2019 Central Region Championship

Tournament details
- City: Cochrane, Ontario
- Dates: 30 April - 4 May 2019
- Teams: 4
- Host team: Cochrane Crunch

Final positions
- Champions: Oakville Blades
- Runner-up: Hearst Lumberjacks

Tournament statistics
- Games played: 8
- Goals scored: 52 (6.5 per game)

= 2019 Dudley Hewitt Cup =

48th Central Canada Junior A ice hockey championship

The 2019 Dudley Hewitt Cup was the 48th Central Canada regional championship for the Canadian Junior Hockey League. The competition included the championship Oakville Blades of the OJHL, the Hearst Lumberjacks of the NOJHL, the Thunder Bay North Stars of the SIJHL, and host team, the Cochrane Crunch of the NOJHL. The Oakville Blades won the tournament and advanced to the 2019 National Junior A Hockey Championship in Brooks, Alberta.

==Teams==

The field of competition included the championship teams from the OJHL, the NOJHL, the SIJHL. The predetermined host team was also admitted to the tournament.

- Oakville Blades (OJHL)
Regular Season:44-5-2-4 (1st in OJHL West Division)
Playoffs: Defeated Brampton Admirals 4-1, Defeated Buffalo Jr.
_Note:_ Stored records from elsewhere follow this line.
/-- Levels of pair i as its mode reads them. -/
def State.pairRaw (s : State) (i : Nat) : Nat :=
  pairState ((s.par (0x241 + 8 * i) 1).testBit 0) (s.term (2 * i)).level (s.term (2 * i + 1)).level

/-- The discrepancy fault of pair i latches (R330). -/
def State.discFault (s : State) (i : Nat) : State :=
  (s.setPair i { s.pair i with fault := true }).evS 0x0E05 (ent 14 (2 * i)) 1 i

/-- Pair i in this cycle: the latched discrepancy fault, test-pulse faults, mapped payload bits; the state and whether an
acknowledge sequence of 0.1 s to 2 s completed (R330 to R332, R353). -/
def State.scanPair (s : State) (i : Nat) : State × Bool :=
  let raw := s.pairRaw i
  let x := s.pair i
  let used := s.pairFunc i ≠ 0
  let since := if raw = 2 && used then (match x.discAt with | none => some s.now | some t => some t) else none
  let late : Bool := match since with | none => false | some t => t + 10000000 * s.par (0x243 + 8 * i) 1 ≤ s.now
  let s1 := s.setPair i { x with discAt := since, fault := x.fault && raw != 1 }
  let s2 := if late && !(s1.pair i).fault then s1.discFault i else s1
  let tpf := (s.term (2 * i)).tpf || (s.term (2 * i + 1)).tpf
  let st := match s.mapped i with
    | some c => if c then 0 else 1
    | none => if (s2.pair i).fault || x.fault || tpf then 1 else raw
  let (ack, seq) := x.ack.step st s.now
  (s2.setPair i { s2.pair i with last := st, ack := ack }, seq)

/-- Demands of the pairs: FUNC 1 emergency stop, FUNC 2 port enable (R332). -/
def State.pairTrips (s : State) (i : Nat) : State :=
  let d := (s.pair i).last == 1
  let m := s.pairScope i
  match s.pairFunc i with
  | 1 => s.condition 6 i 1 d (i : Nat) (fun a => a.tripScope m 6 i 0 (i : Nat))
  | 2 => s.condition 13 i 1 d (i : Nat) (fun a => a.tripScope (m % 2 ^ 31) 13 i 1 (i : Nat))
  | _ => s

/-- Scopes of the pairs with a function in a state: the or of their scope words. -/
def State.pairMask (s : State) (func : Nat) (clear : Bool) : Nat :=
  ((List.range 8).filter (fun i => s.pairFunc i == func && ((s.pair i).last == 0) == clear)).foldl (fun a i => a ||| s.pairScope i) 0

/-! ### Caps (R338) and SAFE_OFF (R345) -/

/-- Scope masks of the de-energised outputs: ports and converters. -/
def State.offMasks (s : State) : Nat × Nat :=
  ((List.range 8).filter (fun k => !(s.so k).on)).foldl (fun a k =>
    (a.1 ||| s.par (0x280 + 8 * k) 4, a.2 ||| s.par (0x284 + 8 * k) 1)) (0, 0)

/-- The port is SAFE_OFF by its current (R345). -/
def State.quiet (s : State) (p : Nat) : Bool := cyc (s.par 0x00C 2 * 10) ≤ tget (fun _ => 0) s.sfi.low p

/-- SAFE_OFF of port p (R345). -/
def State.safeOff (s : State) (p : Nat) : Bool :=
  let l := s.outsOfPort p
  (!l.isEmpty && l.all (fun k => !(s.so k).on)) || s.quiet p

/-- The caps as they stand (R338). -/
def State.capsNow (s : State) : Caps :=
  let (offP, offC) := s.offMasks
  let block := s.pairMask 2 false
  let permit := s.pairMask 5 true
  let loss := s.rampReq
  let port (p : Nat) : Nat × Nat × Bool × Bool :=
    let slc := s.par (0x040 + 16 * p) 4
    let c := if s.hbMode = 4 then min slc (s.par (0x048 + 16 * p) 4) else slc
    let t := s.tripped (entPort p)
    (if t || block.testBit p || offP.testBit p || loss then 0 else c, s.par (0x044 + 16 * p) 4,
     (s.par (0x04C + 16 * p) 1).testBit 0 && permit.testBit p && !loss, t)
  let str (i : Nat) : Nat × Bool :=
    let k := s.par (0x1C5 + 8 * i) 1
    (if s.tripped (entConv k) || offC.testBit k || loss then 0 else s.par (0x1C0 + 8 * i) 4,
     (s.par (0x1C4 + 8 * i) 1).testBit 0 && permit.testBit (24 + k) && !loss)
  { ports := (List.range s.nPorts).map port, strings := (List.range s.nStrings).map str,
    safeOff := maskOf ((List.range s.nPorts).filter s.safeOff) }

/-! ### Measurements and safety functions (R336, R337, R339, R340) -/

/-- LIM_I and LIM_V of a port, in 1/1,000 mA and 1/1,000 mV, over the publications of the window (R339). -/
def State.limits (s : State) (p : Nat) (c : Caps) : Nat × Nat :=
  let now := nth c.ports p (0, 0, false, false)
  let win := s.sfi.pubs.filter (fun x => s.siteNs ≤ x.stamp + 1000000 * s.par 0x00E 2)
  let mi := win.foldl (fun a x => max a (nth x.capI p 0)) now.1
  let mv := win.foldl (fun a x => max a (nth x.capV p 0)) now.2.1
  let tol := 1000 + s.par 0x010 2
  (mi * tol + 1000000 * s.par 0x012 2, mv * tol + 1000000 * s.par 0x016 2)

/-- The limits that apply in this cycle: those before the request while the switch-off is withheld (R339); a lowered limit
counts from the first whole cycle it stood through (R344, example). -/
def State.limitsNow (s : State) (p : Nat) (c : Caps) : State × (Nat × Nat) :=
  match (if s.hbLoss && s.withheld then tget (fun _ => (0, 0)) s.sfi.limKeep p else (0, 0)) with
  | (0, 0) =>
    let l := s.limits p c
    let was := (tget (fun _ => none) s.sfi.limPrev p).getD l
    let s1 := { s with sfi := { s.sfi with
      limPrev := tset (fun _ => none) s.sfi.limPrev p (some l)
      limKeep := if s.hbLoss then s.sfi.limKeep else tset (fun _ => (0, 0)) s.sfi.limKeep p l } }
    (s1, (max l.1 was.1, max l.2 was.2))
  | l => (s, l)

/-- A diagnostic that also requests LIMP is present or gone (R358, R361). -/
def State.limpCause (s : State) (key entity diag : Nat) (on : Bool) : State :=
  let had := s.sfi.limpBy.contains key
  if on = had then s
  else
    let l := if on then key :: s.sfi.limpBy else s.sfi.limpBy.filter (· ≠ key)
    ({ s with sfi := { s.sfi with limpBy := l } }).evS 0x0E09 entity diag (b2n on)

/-- The cross-check of one mean against the metering mean of channel ch: beyond XCHK_PCT of SCALE in 4 consecutive cycles
(R336). -/
def State.crossCheck (s : State) (p ch : Nat) (d m : Int) (on : Bool) : State × Bool :=
  let bad : Bool := on && s.par 0x01E 1 * s.rd (MTE_CH_SCALE.SCALE ch) < (d - m).natAbs * 1000
  let (s1, n) := s.count (ckey 15 ch) bad d
  let s2 := if n = 4 then s1.evS 0x0E06 (entPort p) (enc 64 d) (enc 64 m) else s1
  (s2, 4 ≤ n)

/-- Mean of the samples of a cycle (R336). -/
def cycleMean (l : List (BitVec 32)) : Int := divZ (sumI (l.map BitVec.toInt)) l.length

/-- The functions of port p in a cycle (R336, R339, R340). -/
def State.portCycle (s : State) (c : Caps) (p : Nat) (d : PortDiag) : State :=
  let i := cycleMean d.i
  let v := cycleMean d.v
  let e := entPort p
  let (s1, lim) := s.limitsNow p c
  let s2 := s1.condition 1 p (cyc (s.par 0x014 1)) (lim.1 < i.natAbs * 1000) i (fun a => a.trip e 1 p 0 i)
  let s3 := s2.condition 2 p (cyc (s.par 0x015 1)) (decide ((lim.2 : Int) < v * 1000)) v (fun a => a.trip e 2 p 0 v)
  let exp := (nth c.ports p (0, 0, false, false)).2.2.1 || s.sfi.lastExp.testBit p
  let sdi : Bool := decide (i < -((s.par 0x018 2 * 1000 : Nat) : Int)) && !exp
  let s4 := s3.condition 3 p (cyc (s.par 0x01A 1)) sdi i (fun a => a.trip e 3 p 0 i)
  let (s5, bv) := s4.crossCheck p (2 * p) v (cycleMean d.mv) (!d.mv.isEmpty)
  let (s6, bi) := s5.crossCheck p (2 * p + 1) i (cycleMean d.mi) (!d.mi.isEmpty)
  let bad := bv || bi || d.stuck
  let s7 := (s6.condition 10 p 1 bad i (fun a => a.trip e 10 p 1 i)).limpCause (1000 + p) e 7 bad
  let low := if i.natAbs < s.par 0x008 4 then tget (fun _ => 0) s.sfi.low p + 1 else 0
  { s7 with sfi := { s7.sfi with low := tset (fun _ => 0) s7.sfi.low p low } }

/-- A port without diagnostic samples: none of its conditions holds. -/
def State.portSilent (s : State) (p : Nat) : State :=
  let clear := [ckey 1 p, ckey 2 p, ckey 3 p, ckey 10 p, ckey 15 (2 * p), ckey 15 (2 * p + 1)]
  { s with sfi := { s.sfi with counts := clear.foldl (fun t k => tset (fun _ => 0) t k 0) s.sfi.counts,
                               low := tset (fun _ => 0) s.sfi.low p 0, limPrev := tset (fun _ => none) s.sfi.limPrev p none } }

/-- String current from the Rind's own filter with the image's copies, 2^−8 mA (R337). -/
def State.rindCurrent (s : State) (i : Nat) (code : BitVec 24) : Int :=
  divZ (code.toInt * (s.par (0x480 + 8 * i) 4 : Nat) * 256) (2 ^ 23) + sx 32 (s.par (0x484 + 8 * i) 4)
Sabres 4-1, Defeated Markham Royals 4-1, Defeated Wellington Dukes 4-0 to win league championship.

- Hearst Lumberjacks (NOJHL)
Regular Season:33-16-6-1 (1st in NOJHL East Division)
Playoffs: Defeated Timmins Rock 4-3, Defeated Powassan Voodoos 4-0, Defeated Soo Thunderbirds 4-3 to win league Championship.

- Thunder Bay North Stars (SIJHL)
Regular Season:49-5-1-1 (1st in SJIHL)
Playoffs: Defeated Dryden Ice Dogs 4-1, Defeated Red Lake Miners 4-1.

- Cochrane Crunch (Host)
Regular Season: 31-20-1-4 (5th in NOJHL East Division)
Playoffs: Defeated by Timmins Rock 2-0.

==Tournament==

After the preliminary round robin, the undefeated Oakville Blades advanced to the final, the 2nd-place Cochrane Crunch and third-place Hearst Lumberjacks advanced to the semifinal, and the fourth-place Thunder Bay North Stars were eliminated from competition.

|  | Round robin | OB | CC | HL | TN |
| 1 | Oakville Blades |  | 6-2 | 4-2 | 9-4 |
| 2 | Cochrane Crunch | 2-6 |  | 5-4 | 4-1 |
| 3 | Hearst Lumberjacks | 2-4 | 4-5 |  | 3-0 |
| 4 | Thunder Bay North Stars | 4-9 | 1-4 | 0-3 |  |

===Semifinals and final===

The Hearst Lumberjacks shutout the Cochrane Crunch in the semifinal by a score of 6-0. The Oakville Blades won the tournament, after defeating the Lumberjacks by a score of 2-0 in the final, and advanced to the 2019 National Junior A Hockey Championship in Brooks, Alberta.